Enfim, está constatado que a seleção holandesa é desorganizada taticamente, na atualidade. E que a geração atual para vestir a camiseta laranja é, no máximo, mediana. O que é muito preocupante, porque a Holanda só se sustenta como a “melhor do resto”, entre as seleções que não são campeãs mundiais, por causa da sua contínua revelação de talentos. Nem Portugal, nem Inglaterra, nem Dinamarca, nem Rússia, nem Bélgica tiveram tanto êxito histórico na formação de jogadores – e no desenvolvimento de um estilo tático reconhecível e característico de um país. Por isso, e só por isso, é que a Holanda é respeitada. Por mais que não ombreie com a tradição de Alemanha, Brasil, Itália e Argentina, é uma seleção média com responsabilidades de seleção grande.

Abdelhak Nouri destacou-se na seleção holandesa sub-17. Nada que impressionasse, porém (Pro Shots)

E um dado adicional só torna as coisas mais preocupantes. Aí entra outro fator de desalento: a queda cada vez maior da Holanda na base. Pela segunda vez consecutiva, a seleção holandesa sub-21 ficará ausente do Europeu da categoria, no ano que vem, na Polônia. A Jong Oranje (“Laranja Jovem”) até ganhou na rodada final – 4 a 1, no Chipre -, terminando em segundo lugar na sua chave. Mas ficou abaixo dos quatro melhores vices dos grupos das eliminatórias, que disputarão duas vagas na Euro sub-21. Mais um sinal de que, não bastasse a dificuldade da nova geração em decolar, os vindouros tampouco parecem prontos para explodir. Sem contar as equipes sub-19 e sub-17, que até disputaram os Europeus, mas foram facilmente superadas por países em que a transição e a revelação é melhor feita (no sub-19, França; no sub-17, Portugal). Até há promessas, como os atacantes Steven Bergwijn, Tahith Chong e Abdelhak Nouri, mas nada que faça a Europa inteira ficar de olho neles.

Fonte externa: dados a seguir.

-- ==== Sys2Proof/Machine/Video.lean ====
section
/-! DEFINITION. Video codec contexts: loads, buffers, decoding with its loss and damage, refresh requests, refresh-only
encoding and its rate control (chapter VID, R305). -/
namespace Sys2Proof.Machine

/-! ## Contexts, loads and the pool (R312, R316, R317, R321) -/

def decOf (s : State) (c : Nat) : DecCtx := tabGet {} s.vid.decs c
def decUpd (c : Nat) (f : DecCtx → DecCtx) (s : State) : State := { s with vid.decs := tabMod {} s.vid.decs c f }
def encOf (s : State) (e : Nat) : EncCtx := tabGet {} s.vid.encs e
def encUpd (e : Nat) (f : EncCtx → EncCtx) (s : State) : State := { s with vid.encs := tabMod {} s.vid.encs e f }
def bufUpd (b : Nat) (f : VBuf → VBuf) (s : State) : State := { s with vid.bufs := tabMod {} s.vid.bufs b f }

/-- Enabled decode contexts, encode contexts and composition outputs. -/
def decsOn (s : State) : List Nat := listedOn s 0xD000 1024 1
def encsOn (s : State) : List Nat := listedOn s 0xD400 256 1
def outsOn (s : State) : List Nat := listedOn s 0xE000 64 1

/-- States of a context: DEC_STATE and ENC_STATE. -/
abbrev vsOff : Nat := 0
abbrev vsWaiting : Nat := 1
abbrev vsRunning : Nat := 2
abbrev vsSuspended : Nat := 3

def up16 (x : Nat) : Nat := ceilDiv x 16 * 16

/-- R316: a declared load: pixels/s, rounded up. -/
def loadOf (w h num den : Nat) : Nat := ceilDiv ((up16 w * up16 h + 4000) * num) den
def decLoad (s : State) (c : Nat) : Nat := loadOf (rd s (K.MAX_WIDTH c)) (rd s (K.MAX_HEIGHT c)) (rd s (K.MAX_RATE c)) 1
def encOut (s : State) (e : Nat) : Nat := rd s (K.ENC_SOURCE e)
def encLoad (s : State) (e : Nat) : Nat :=
  let o := encOut s e
  loadOf (rd s (K.OUT_WIDTH o)) (rd s (K.OUT_HEIGHT o))
    (rd s (K.RATE_NUM o) * (if rd s (K.ENC_LATENCY e) = 0 then 2 else 1)) (rd s (K.RATE_DEN o))

abbrev vdecLimit : Nat := 2000000000
abbrev vencLimit : Nat := 1200000000

/-- Depth of a decode context's buffers. -/
def decDepth (s : State) (c codec : Nat) : Nat := if codec = 1 then 8 else rd s (K.MAX_DEPTH c)
/-- Size of a buffer of a decode context, and their number. -/
def decBufSize (s : State) (c codec : Nat) : Nat :=
  surfaceSize (rd s (K.MAX_WIDTH c)) (rd s (K.MAX_HEIGHT c)) (decDepth s c codec)
def decBufCount (s : State) (c codec : Nat) : Nat := (if codec = 1 then 16 else 8) + 3 + rd s (K.EXTRA_BUFS c)

/-- Bytes an encode context reserves: 3 buffers, and the bitstream staging. -/
def encReserve (s : State) (e : Nat) : Nat :=
  let o := encOut s e
  3 * surfaceSize (rd s (K.OUT_WIDTH o)) (rd s (K.OUT_HEIGHT o)) (rd s (K.ENC_DEPTH e))
    + ceilDiv (2 * ceilDiv (rd s (K.BITRATE e) * rd s (K.RATE_DEN o)) (rd s (K.RATE_NUM o))) 8192 * 1024

/-- Bytes a composition output reserves (R352). -/
def outReserve (s : State) (o : Nat) : Nat :=
  2 * surfaceSize (rd s (K.OUT_WIDTH o)) (rd s (K.OUT_HEIGHT o)) (rd s (K.OUT_DEPTH o))

/-- Bytes of the video pool reserved. -/
def vpoolUsed (s : State) : Nat :=
  (decsOn s).foldl (fun n c => n + rd s (K.DEC_BUFS c) * decBufSize s c (rd s (K.DEC_CODEC c))) 0
    + s.vid.bufs.foldl (fun n b => n + b.2.orphan) 0
    + (encsOn s).foldl (fun n e => n + (if (encOf s e).unreserved then 0 else encReserve s e)) 0
    + (outsOn s).foldl (fun n o => n + outReserve s o) 0
def vpoolFree (s : State) : Nat := rd s K.VPOOL_SIZE - vpoolUsed s

/-- INST_STATE codes. -/
abbrev isRun : Nat := 0
abbrev isLull : Nat := 1
abbrev isRetiredI : Nat := 2

/-- Instances 0 VDEC0, 1 VDEC1, 2 VENC: usable when not retired and their domain has not failed. -/
def instUsable (s : State) (j : Nat) : Bool := !isRetired s cCodec j && !domainFailed s (14 + j)
def instWorks (s : State) (j : Nat) : Bool := modeOf s != mSafe && instUsable s j && domainRuns s (14 + j)

/-- R317: where a decode context is placed. -/
def placeDec (s : State) (c : Nat) : Option Nat :=
  let fits (j : Nat) : Bool := instUsable s j && decide (rd s (K.INST_LOAD j) + decLoad s c ≤ vdecLimit)
  let want := rd s (K.DEC_INSTANCE c)
  if want < 2 then (if fits want then some want else none)
  else if fits 0 then some 0 else if fits 1 then some 1 else none

/-- Codec of a decode context's source: 0 none, 1 H.264, 2 AV1. -/
def decSrcCodec (s : State) (c : Nat) : Nat :=
  match srcId (rd s (K.DEC_SOURCE c)) with
  | some i => if i < cmpSource then srcCodec s i else 0
  | none => 0

def decEnStatus (c : Nat) (on : Bool) (s : State) : Status :=
  if !on || rd s (K.DEC_EN c) == 1 then .ok else
  let src := rd s (K.DEC_SOURCE c)
  let codec := decSrcCodec s c
  let tooBig := codec == 2 && decide (8912896 < rd s (K.MAX_WIDTH c) * rd s (K.MAX_HEIGHT c))
  if src / 1073741824 ≠ 1 ∨ codec = 0 ∨ 2 < codec ∨ tooBig = true then .range
  else if (placeDec s c).isNone then .busy
  else if vpoolFree s < decBufCount s c codec * decBufSize s c codec then .busy
  else .ok
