-- ==== Sys2Proof/Machine/Intake.lean ====
section
/-! DEFINITION. Frames received on data ports: classification, the path of a leg packet to acceptance, what accepted packets
do (R236–R248, R257, R288, R305, R306, R417, R418); leg control transactions (R289). -/
namespace Sys2Proof.Machine

/-! ## Address filters (Table PKT-3, row 1) -/

/-- The port's MAC, broadcast, MAC control, PTP, and the groups the port has joined (its endpoints' and its own). -/
def macAccepted (s : State) (p mac : Nat) : Bool :=
  let eps := (List.range 64).filter (fun e => rd s (K.EP_EN_RX e) == 1 && rd s (K.EP_PORT_RX e) == p
    && isMulticast (rdBlob s (K.EP_DEST_ADDR_RX e)))
  let v6 := rdBlob s (K.IPV6_ADDR p)
  let own : List Nat := if v6.length = 16 then [0x333300000001, 0x3333FF000000 + leVal v6.reverse % 16777216] else []
  mac == portMac s p || mac == 0xFFFFFFFFFFFF || mac == 0x0180C2000001
    || (rd s K.PTP_PORT == p && (mac == 0x011B19000000 || mac == 0x0180C200000E || mac == 0x01005E000181))
    || (!eps.isEmpty && mac == 0x01005E000001)
    || own.contains mac || eps.any (fun e => groupMac (rdBlob s (K.EP_DEST_ADDR_RX e)) == mac)

/-- R238: the tag does not suit the port. -/
def vlanMismatch (s : State) (p : Nat) (f : Frame) : Bool :=
  match f.tag with
  | none => rd s (K.VLAN p) != 0xFFFF
  | some t => rd s (K.VLAN p) != t.1

/-! ## What the first cell decides (R243, R248) -/

/-- Where a frame goes. -/
inductive Fate where
  | drop (counter : Nat)
  | macControl
  /-- system queue 8, 10, 12 or 13 -/
  | system (n : Nat)
  /-- exception queue, with the row of Table PKT-3 -/
  | exception (n row : Nat)
  | leg (l : Nat) (rtcp : Bool)
  | endpoint (e : Nat)
  /-- dropped without a counter of its own -/
  | none
deriving DecidableEq, Repr

/-- An exception queue that is fed, or the drop of its row. -/
def toException (s : State) (n row : Nat) (counter : Option Nat) : Fate :=
  if bitOf (rd s K.EXC_EN) n then .exception n row else match counter with | some c => .drop c | none => .none

/-- The leg whose tuple a datagram matches on a port. -/
def legMatch (s : State) (p : Nat) (ip : Ip) (u : Udp) : Option Nat :=
  (upLegs s).find? (fun l => (rd s (K.LEG_PORT l) == p || rd s (K.ALT_PORT l) == p)
    && legTuple s l == (ip.dst, u.dport, ip.src, u.sport))

/-- The AES67 receive endpoint a datagram matches (R257). -/
def endpointMatch (s : State) (p : Nat) (ip : Ip) (u : Udp) : Option Nat :=
  (List.range 64).find? (fun e => rd s (K.EP_EN_RX e) == 1 && rd s (K.EP_PORT_RX e) == p
    && rdBlob s (K.EP_DEST_ADDR_RX e) == ip.dst && rd s (K.EP_UDP_PORT_RX e) == u.dport
    && (rdBlob s (K.RX_SOURCE e) == [] || rdBlob s (K.RX_SOURCE e) == ip.src))

/-- Counters of PARSE_DROPS. -/
abbrev dMacFilter : Nat := 0
abbrev dFragment : Nat := 1
abbrev dIpError : Nat := 2
abbrev dUdpError : Nat := 3
abbrev dDepth : Nat := 4
abbrev dDemux : Nat := 5
abbrev dRtpError : Nat := 6
abbrev dUnmatched : Nat := 7

/-- Rows 6 to 14 of Table PKT-3, for an IP packet. -/
def classifyIp (s : State) (p : Nat) (f : Frame) (ip : Ip) : Fate :=
  if ip.fragment then .drop dFragment
  else if ip.bad then .drop dIpError
  else if ip.deep then toException s 3 8 (some dDepth)
  else match f.body with
  | .icmp k => if k ≠ .other ∧ portAddr s p ip.dst = true ∨ k = .query then .system 13 else toException s 2 14 (some dUnmatched)
  | .udp u =>
    if u.sum = .wrong ∨ (u.sum = .zero ∧ ip.v6 = true) then .drop dUdpError
    else if (u.dport = 319 ∨ u.dport = 320) ∧ rd s K.PTP_PORT = p then .system 8
    else match legMatch s p ip u with
    | some l =>
      if u.b0 ≤ 3 ∨ (20 ≤ u.b0 ∧ u.b0 ≤ 63) then toException s 1 12 (some dDemux)
      else if 128 ≤ u.b0 ∧ u.b0 ≤ 191 then .leg l (decide (192 ≤ u.b1) && decide (u.b1 ≤ 223))
      else .drop dDemux
    | none => match endpointMatch s p ip u with
      | some e => .endpoint e
      | none => toException s 2 14 (some dUnmatched)
  | _ => toException s 2 14 (some dUnmatched)

/-- Table PKT-3. -/
def classify (s : State) (p : Nat) (f : Frame) : Fate :=
  if !macAccepted s p f.dst || vlanMismatch s p f then .drop dMacFilter
  else match f.body with
  | .pause _ | .pfc .. => .macControl
  | .ptp _ => if rd s K.PTP_PORT = p then .system 8 else toException s 2 14 (some dUnmatched)
  | .arp _ => .system 13
  | _ => match f.ip with
    | some ip => classifyIp s p f ip
    | none => toException s 2 14 (some dUnmatched)

/-- The packet record of a received frame. -/
def rxPacket (p cls : Nat) (f : Frame) : Packet :=
  { content := .rx f, len := f.len, cls := cls, tagged := f.tag.isSome, v6 := match f.ip with | some i => i.v6 | none => false,
    prio := match f.tag with | some t => t.2 | none => 0, port := p, arrival := f.arrival }

/-! ## The line cipher (R245, R417, R418) -/

/-- RFC 3711 Appendix A: the index of sequence number `q`, from the stream's highest index, or from the ROC of LOAD. -/
def estimateIndex (roc : Nat) (highest : Option Nat) (q : Nat) : Nat :=
  match highest with
  | none => roc * 65536 + q
  | some h =>
    let r := h / 65536
    let l := h % 65536
    let v := if l < 32768 then (if l + 32768 < q then r + 4294967295 else r) else (if q + 32768 < l then r + 1 else r)
    v % 4294967296 * 65536 + q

Pior: nesta década, a Holanda só participou de uma Euro sub-21 (2013, quando chegou às semifinais). E a geração que era sub-21 há três anos é… justamente a que peleja agora na seleção adulta. Jeroen Zoet, Stefan de Vrij, Daley Blind, Kevin Strootman, Jordy Clasie, Georginio Wijnaldum, Tonny Vilhena, Luuk de Jong, Memphis Depay; todos eles estavam no grupo de 2013, todos eles foram convocados por Danny Blind para esta rodada recém-encerrada das eliminatórias.

Então o time holandês certamente verá a Copa de 2018 pela tevê, ausente de Euro e Mundial em sequência pela primeira vez desde 1984-1986? Devagar com o andor. Por pior que seja, a Oranje parece ter compreendido algo que não compreendera nas eliminatórias da Euro (e que foi uma das razões do fracasso): é uma equipe de menos qualidade técnica. Não pode jogar o que não sabe. Mas também não perdeu completamente o jeito. Se isso significa assumir inferioridade perante a França em casa, também significa se impor contra adversários menos qualificados – como se viu nos 4 a 1 contra Belarus. E os próximos compromissos das eliminatórias são bem acessíveis: Luxemburgo (13 de novembro, fora de casa) e Bulgária (25 de março, em casa).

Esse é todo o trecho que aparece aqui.